Good question. The problem you are facing only occurs under UNIX (i.e. not Windows), and only when not using the AMOSRUNSBR option (e.g. SET AMOSRUNSBR or OPTIONS=AMOS_RUNSBR in the miame.ini). In such a case, the command (TEMP$) passed to AMOS.SBR is converted into the equivalent HOSTEX command "$ASHELL "+TEMP$, and like all HOSTEX commands, gets processed by the applicable UNIX shell command processor before execution. Virtually all UNIX shells will strip quotes (both single and double), which they interpret as being there for the purpose of shielding the contents from certain shell filtering operations.
Fortunately, there are several workarounds:
1. In general, if you know you are dealing with UNIX command lines, you can "escape" any troublesome characters by preceding them with a backslash, e.g.
XCALL AMOS,"COPY filnam.bas=\""/test/dsk3/001002/filnam.bas\"""
In the above example, I used the Basic convention of encoding a literal double-quote character with a pair of them, so, along with the use of the backslash to "escape" the literal quote, you end up with the following, as seen by the UNIX command line processor:
COPY filnam.bas="/test3/dsk3/001002/filnam.bas"
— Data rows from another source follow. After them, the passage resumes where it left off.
/-- R95, R98: a break is declared on a port: the number of nodes before it, if known, and the slots on its two sides. On a line that is whole
but for one break any sign that does not name another place is a sign of that one; once the ring is healed, or the segment relayed, a sign that
does not name its place is a second break. -/
def Dev.declareBreak (d : Dev) (p : Nat) (ix before after : Option Nat) : Dev :=
  let b := d.basePort p
  let x := d.port b
  let inDiscover := d.phase b == 2 && d.noneHeld b
  let healed := d.phase b == 4 || d.phase b == 5
  let further := x.brk &&
    (if healed then x.brk2 || (ix.isSome && ix == x.brkIx) else ix.isNone || x.brkIx.isNone || ix == x.brkIx)
  if inDiscover || further || !sendingState (d.portState b) then d
  else
    let d1 := ((d.lineEv 0xA009 4 b).setW1c (R.LINE_STAT b) F.LINE_STAT.BREAK).setReg (R.LINE_BREAKPOS b)
      (putF (putF 0 F.LINE_BREAKPOS.LAST (before.getD 0x1FFF)) F.LINE_BREAKPOS.FIRST (after.getD 0x1FFF))
    let phys := d.physOrder b
    let island : List Nat := match healed, x.brkIx, ix with
      | true, some a, some c => if a ≤ c then (phys.drop a).take (c - a) else (phys.drop c).take (a - c)
      | _, _, _ => []
    let d2 := if healed then d1.lineEv 0xA00D 5 b (wordsList island) else d1
    let pairUp := d.bit R.PAIR_STAT F.PAIR_STAT.LINKUP
    d2.updPort b (fun y => { y with
      brk := true, brk2 := y.brk2 || healed, brkIx := if healed then y.brkIx else ix, joinSusp := true, validCyc := 0,
      suspCyc := d.nextCyc16 b, healPending := y.healPending || (d.topo b == 1 && !healed),
      relayPending := y.relayPending || (d.topo b == 2 && pairUp && !healed) })

/-- R95: the break at a known place: `n` nodes stand before it. -/
def Dev.breakAt (d : Dev) (p n : Nat) : Dev :=
  let phys := d.physOrder (d.basePort p)
  d.declareBreak p (some n) (if n = 0 then none else phys[n - 1]?) phys[n]?

/-- R69: a port's receive link comes up. -/
def Dev.lineLinkUp (d : Dev) (p : Nat) : Dev :=
  if (d.port p).linkUp then d
  else ((d.updPort p (fun x => { x with linkUp := true, upClk := d.clk })).setFld (R.LINE_STAT p) F.LINE_STAT.LOS 0).lineEv
    0xA001 2 p

/-- R69, R95: a port's link goes down. -/
def Dev.lineLinkDown (d : Dev) (p : Nat) : Dev :=
  let b := d.basePort p
  let d1 := ((d.updPort p (fun x => { x with linkUp := false })).setFld (R.LINE_STAT p) F.LINE_STAT.LOS 1).lineEv 0xA002 4 p
  d1.breakAt p (if b == p then 0 else (d.physOrder b).length)

/-- R95: a LINK_DOWN frame from the node of slot `i`: its far port is down, so the break lies beyond it. -/
def Dev.linkDownAt (d : Dev) (p i : Nat) : Dev :=
  let b := d.basePort p
  match d.physIndex b i with
  | some k => d.breakAt p (if b == p then k + 1 else k)
  | none => d.declareBreak p none (if b == p then some i else none) (if b == p then none else some i)

/-- R80, R95: a LINK_DOWN frame: PORT and ALIAS. A node without a slot index is known by its ALIAS. -/
def Dev.linkDownFrame (d : Dev) (p : Nat) (w : List Byte) : Dev :=
  match acyclicIn 0x1A 3 w with
  | some (adr, b) =>
    let base := d.basePort p
    let slot := if adr != 0xFFFF then some adr
      else (d.heldSlots base).find? (fun i => d.fld (R.LINE_SLOT_STAT base i) F.LINE_SLOT_STAT.ALIAS == uAt b 1 2)
    (match slot with
      | some i => d.linkDownAt p i
      | none => d.declareBreak p none none none)
  | none => d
which then results in the following being seen by A-Shell:
COPY filnam.bas="/test3/dsk3/001002/filnam.bas"
which is what you originally wanted.
2. If using XCALL AMOS to execute an A-Shell LIT or RUN command, you can force it to run as a true subroutine (rather than launching a child A-Shell process), either globally by using OPTIONS=AMOS_RUNSBR, or SET AMOSRUNSBR. Or, you can force it for just that XCALL by adding the
pflag parameter set to 1, e.g.:
XCALL AMOS,"COPY filnam.bas=\""/test/dsk3/001002/filnam.bas\""",0,1
That keeps the UNIX shell processor out of the picture and thus eliminates the special handling of quotes.
3. Since you are just copying a file, you could use MIAMEX, MX_COPYFILE which operates at the OS level and thus doesn't require any special handling of quotes, e.g.:
xcall MIAMEX, MX_COPYFILE, "/test/dsk3/001002/filnam.bas", "./filnam.bas", CPYF_REPL, STATUS
4. You could also use XCALL HOSTEX, "cp ...", e.g.:
xcall HOSTEX, "cp /test/dsk3/001002/filnam.bas ./filnam.bas"
Note that in this case, you might need to translate the AMOS spec into native form (using MIAMEX, MX_FSPEC). We avoided it in this example by assuming that the output file was in the current directory.
Warning: in all of the above, except method #2, you probably want to use lower case (i.e. filnam.bas rather than FILNAM.BAS), since A-Shell assumes lower case when converting AMOS filespecs to native. Upper case filenames will appear in DIR (because it scans the directory), but will appear to not exist when you try to open or otherwise access the file directly.